Thankfully we have have very litttle rain, but last night we had a big storm and my three kids (2 at 8 weeks and 1 at 6 weeks) won't go in their house. They live on my deck and stand next to the house under some cat furniture. So they got wet  
It's been really hot here and the dog house is plasic so I thought maybe it was too hot. 
I just don't know what to do to keep them from geting wet. I'm going to buikd a wood one and see if they like that one better, but my last group of kids had no problem with the plastic dog house. Could it be they smell the other goats have been in the house and that's why they wont go in it? :shrug:


----------



## RunAround (Feb 17, 2008)

No idea, mine love to crawl into things and hide. I couldn't find one the other day and I was flipping out thinking I had lost one of Anna's kids.
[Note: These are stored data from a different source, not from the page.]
/-- The unit of cluster 0 with commands, and an event about command 1. -/
def unitWith (f : Cluster → Cluster) (cmds : List MCmd) : State :=
  let s := State.reset.modCluster Coord.zero fun c => { f c with cmds := cmds }
  { s with arg := { EvArg.at Coord.zero with n := 1, v := Coord.zero.bits 0 } }

/-- Sixteen commands of core 0. -/
def fullUnit : State := { unitWith id (List.replicate 16 (cmdOf 3 4 0x10001 1 .sent)) with slots := (withLocal 0 id).slots }

/-- Slot 0 with local memory whose record at 0 names cluster 63, which no die has. -/
def strayRecord : State := { plainLocal with mem := Memory.reset.store [(localAddr 0 46, 0xFC)] 0 }

/-- MatrixIssue: a record that names no cluster, and a full queue at `mxfmt`. -/
theorem witness_stray_record :
    let s := strayRecord
    (Quiet s ∧ (s.rg 1).toNat % 64 = 0 ∧ s.mxOutstanding s.cur < 16
      ∧ s.segCheck s.me.vf (s.me.segOf (s.rg 1)) (fld (s.rg 1) 0 60) 64 12 (s.rg 1) = .ok ()
      ∧ s.enginePlace s.cur s.me.vf none (s.rptr (s.rg 1)) 64 rightR = .ok (localPlace 0 0 64) ∧ Accepted s (localPlace 0 0 64)
      ∧ firstRefused s.mem s.cur.clusterKey (locals 0 64) = none
      ∧ recordUnit (recordDword ((locals 0 64).map s.mem.byte) 5) = none ∧ s.me.hold = none)
    ∧ (s.mem.wf = true ∧ s.engPlace s.cur s.me.vf none ((s.rptr (s.rg 1)).add 2) 2 rightW = .ok (localPlace 0 2 2)
      ∧ firstRefused s.mem s.cur.clusterKey (locals 2 2) = none)
    ∧ ({ die := (fullUnit.rg 1).extractLsb' 13 3, cluster := (fullUnit.rg 1).extractLsb' 7 6, core := 0, slot := 0 } : Coord).ok = true := by
  unfold Quiet
  exact ⟨⟨by decide +kernel, by decide +kernel, by decide +kernel, by decide +kernel, by decide +kernel, accepted_at_home (by decide +kernel),
    by decide +kernel⟩, by decide +kernel⟩

/-- R175: the status 0x0020 stands in the record's bytes 2 and 3. -/
theorem test_stray_record_status :
    after (.mma 1) strayRecord (fun t => t.mem.byte (localAddr 0 2) == 0x20 && t.mem.byte (localAddr 0 3) == 0
      && (t.core t.cur).tl.get 4 == 1) = true := by decide +kernel

/-- MatrixIssue: with nothing outstanding, with sixteen commands, and the two kinds of `mxfmt` target. -/
theorem witness_MatrixIssue :
    (matrixForm plainLocal (.mma 1) = some (0, false, none, 1) ∧ matrixForm plainLocal (.mmac 1) = some (1, false, none, 1)
      ∧ matrixForm plainLocal (.mdrain 1 2) = some (2, true, some 0, 1) ∧ matrixForm plainLocal (.mzero 1) = some (3, false, none, 1))
    ∧ (Quiet plainLocal ∧ (plainLocal.rg 1).toNat % 64 = 0
      ∧ plainLocal.segCheck plainLocal.me.vf (plainLocal.me.segOf (plainLocal.rg 1)) (fld (plainLocal.rg 1) 0 60) 64 12
          (plainLocal.rg 1) = .ok ()
      ∧ plainLocal.mxOutstanding plainLocal.cur < 16
      ∧ plainLocal.enginePlace plainLocal.cur plainLocal.me.vf none (plainLocal.rptr (plainLocal.rg 1)) 64 rightR = .ok (localPlace 0 0 64)
      ∧ Accepted plainLocal (localPlace 0 0 64)
      ∧ firstRefused plainLocal.mem plainLocal.cur.clusterKey (locals 0 64) = none
      ∧ recordUnit (recordDword ((locals 0 64).map plainLocal.mem.byte) 5) = some Coord.zero)
    ∧ (∃ s1, (plainLocal.tlNext plainLocal.cur 4).1.cross plainLocal.cur.die Coord.zero.die false plainLocal.me.strand plainLocal.me.vf true
        = (s1, true))
    ∧ (Quiet fullUnit ∧ 16 ≤ fullUnit.mxOutstanding fullUnit.cur
      ∧ fullUnit.segCheck fullUnit.me.vf (fullUnit.me.segOf (fullUnit.rg 1)) (fld (fullUnit.rg 1) 0 60) 64 12 (fullUnit.rg 1) = .ok ())
    ∧ ({ die := (plainLocal.rg 1).extractLsb' 13 3, cluster := (plainLocal.rg 1).extractLsb' 7 6, core := 0, slot := 0 } : Coord).ok = true
    ∧ ({ die := ((g12 0x1F80 0).rg 1).extractLsb' 13 3, cluster := ((g12 0x1F80 0).rg 1).extractLsb' 7 6, core := 0, slot := 0 } : Coord).ok = false
    ∧ TrapsHere 0x05 (g12 0x1F80 0) := by
  unfold Quiet TrapsHere
  exact ⟨⟨rfl, rfl, rfl, rfl⟩,
    ⟨by decide +kernel, by decide +kernel, by decide +kernel, by decide +kernel, by decide +kernel, accepted_at_home (by decide +kernel),
      by decide +kernel, by decide +kernel⟩, ⟨_, rfl⟩, by decide +kernel⟩

/-- A format request for context 0, and one whose types are bad. -/
def fmtReq (word : Dword) : MxReq := { num := 1, sender := Coord.zero, vf := 0, word := word, tabA := presetE4M3, tabB := presetE5M2 }

/-- The capability of the whole of partition 0 for token 0 and VF 0. -/
def capped (c : Cluster) : Cluster := { c with mcap := Sparse.set [] 0 0x8000000000000000 }

theorem witness_MatrixSchedule :
    let s := unitWith (fun c => { c with fmts := [fmtReq 0x5F0] }) []
    let z := cmdOf 3 4 0x10001 1 .sent
    let a := { z with phase := .accepted, cls := 3 }
    ((s.cluster s.arg.c).fmts = [] ++ fmtReq 0x5F0 :: [] ∧ (fmtReq 0x5F0).num = s.arg.n
      ∧ (s.cluster s.arg.c).fmtWaits s.arg.c (fmtReq 0x5F0) = false ∧ (fmtReq 0x5F0).ctx s.arg.c = some 0)
    ∧ ((unitWith capped [z]).argCmd = some z ∧ z.phase = .sent
      ∧ ((unitWith capped [z]).cluster Coord.zero).cmdWaits Coord.zero z = false ∧ (unitWith capped [z]).cmdLive Coord.zero z = true
      ∧ (unitWith capped [z]).acceptStatus Coord.zero z = 0 ∧ (unitWith id [z]).acceptStatus Coord.zero z ≠ 0)
    ∧ ((unitWith capped [a]).cluster Coord.zero).current = none ∧ bestCmd ((unitWith capped [a]).runnable Coord.zero) = some a := by
  decide +kernel

/-- R170: the status of the first check that fails: shape, capability, format context, operand A's alignment and limit. -/
theorem test_acceptance_order :
    let one (d0 d1 : Dword) := cmdOf 0 d0 d1 1 .sent
    let fp (c : Cluster) : Cluster := { capped c with ctx := c.ctx.set 0 { FmtCtx.reset with atype := 2, btype := 2 } }
    let far : MCmd := { one 1 0x100010001 with a := { p := 0x20000, seg := localSeg 0 } }
    let bent : MCmd := { one 1 0x100010001 with a := { p := 32, seg := localSeg 0 } }
    (unitWith id [one 6 0]).acceptStatus Coord.zero (one 6 0) = 0x0020
    ∧ (unitWith fp [bent]).acceptStatus Coord.zero bent = 0x0020
    ∧ (unitWith id [one 1 0x100010001]).acceptStatus Coord.zero (one 1 0x100010001) = 0x000D
    ∧ (unitWith capped [one 1 0x100010001]).acceptStatus Coord.zero (one 1 0x100010001) = 0x0021
    ∧ (unitWith fp [far]).acceptStatus Coord.zero far = 0x0005
    ∧ (unitWith fp [one 1 0x100010001]).acceptStatus Coord.zero (one 1 0x100010001) = 0 := by decide +kernel

/-- R167: the rows for 0 times infinity, a NaN, both infinities, one, exact cancellation, negative zeros only, and a rounded sum. -/
theorem test_ksum_rows :
    ksum 0 [none] = (0x7FC00000, flInvalid ||| flNan) ∧ ksum 0 [some (.nan false)] = (0x7FC00000, flNan)
    ∧ ksum 0x7F800000 [some (.inf true)] = (0x7FC00000, flInvalid ||| flNan) ∧ ksum 0 [some (.inf true)] = (0xFF800000, 0)
    ∧ ksum 0x3F800000 [some (.fin true 1 0)] = (0, 0) ∧ ksum 0x80000000 [some (.fin true 0 0)] = (0x80000000, 0)
    ∧ (ksum 0x3F800000 [some (.fin false 1 (-24)), some (.fin false 1 (-24))]).1 = 0x3F800001 := by decide +kernel

/-- The array at work on a command, with FP32 contexts. -/
def working (x : MCmd) : State :=
  unitWith (fun c => { c with running := some (Coord.zero, false, 1), ctx := c.ctx.set 0 { FmtCtx.reset with atype := 2, btype := 2 } }) [x]

theorem witness_MatrixBlockStep :
    let z := cmdOf 3 4 0x10001 1 .running
    let m := cmdOf 0 1 0x100010001 1 .running
    ((working z).cluster Coord.zero).current = some z ∧ z.op = 4 ∧ (working z).paused z.vf = false
    ∧ (working z).cmdLive Coord.zero z = true ∧ (∃ r ∈ z.segs 0, r = (0x0, 1))
    ∧ ((working m).cluster Coord.zero).current = some m ∧ m.op = 1 ∧ m.kbs ≠ 0 := by decide +kernel
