-- ==== Sys2Proof/Machine/Operands.lean ====
section
/-! DEFINITION. The operand forms (30_encoding.md R59, R60, R64; 48_unlisted.md R202): a register, the memory operand
`M`, a pair as an address. Immediates are fields of `Instr` and used as they are (R64). -/

namespace Sys2Proof.Machine

/-- The address of `M`: the integer `rp[HL]`, 0 to 65535 (R58, R59). -/
def State.hlAddr (s : State) : Int := (s.pair .hl).toNat

/-- `src8(code)` (R59). -/
def src8 (s : State) (o : Operand) (next : Byte → Result) : Result :=
  match o with
  | .reg r => next (s.reg r)
  | .m     => memRead s s.hlAddr next

/-- `dst8(code, v)` (R60); the address of `M` is `rp[HL]` as it is in the state it is given. -/
def dst8 (s : State) (o : Operand) (v : Byte) (next : State → Result) : Result :=
  match o with
  | .reg r => next (s.setReg r v)
  | .m     => memWrite s s.hlAddr v next

/-- The address an `LDAX` or `STAX` uses (R202, R203). -/
def State.indirectAddr (s : State) : IndirectPair → Int
  | .bc => (s.pair .bc).toNat
  | .de => (s.pair .de).toNat

/-- The high and low register of a pair of `PUSH` (R132). -/
def State.stackPair (s : State) : StackPair → Byte × Byte
  | .bc => (s.regs.b, s.regs.c)
  | .de => (s.regs.d, s.regs.e)
  | .hl => (s.regs.h, s.regs.l)

/-- The pair of a `POP` written, high and low register (R133). -/
def State.setStackPair (s : State) (p : StackPair) (hi lo : Byte) : State :=
  match p with
  | .bc => (s.setReg .b hi).setReg .c lo
  | .de => (s.setReg .d hi).setReg .e lo
  | .hl => (s.setReg .h hi).setReg .l lo

end Sys2Proof.Machine
end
He was sleeping in a turned over home depot bucket! :slapfloor: 

Is the house on the deck? Maybe they don't want to be far from you.


----------



## StaceyRosado (Oct 5, 2007)

do you usually let them in the house? is the dog houses on the deck??


----------



## hprice3920 (Nov 21, 2007)

When I first got them I kept them in the house in a dog crate because they were so small I was afraid a hawk would get them. One was only 2 lbs.I think I kept them in the house for a week and then I put them on the deck(connected to the house) and closed off the backyard when I was not there. After a week or so of that I kept the deck door open so they can go into the small backyard anytime. I have 8 small dogs that I let out in that same yard and they love the goats. I wonder if they think they belong in MY house? :? 
I'm trying to wean 2 of the 3 that are now 8 weeks old and I swear I think they want the bottle more than before. They eat orchard hay, but not crazy about the pellet food yet. These are true bottle BABIES.


----------



## StaceyRosado (Oct 5, 2007)

I wait till they are 9-10 weeks before I wean. But thats just me

If they have never been in the dog houses before they dont' even know to go into them with it rains. You have to pen them during the day with them in there so they know and learn that it is home


----------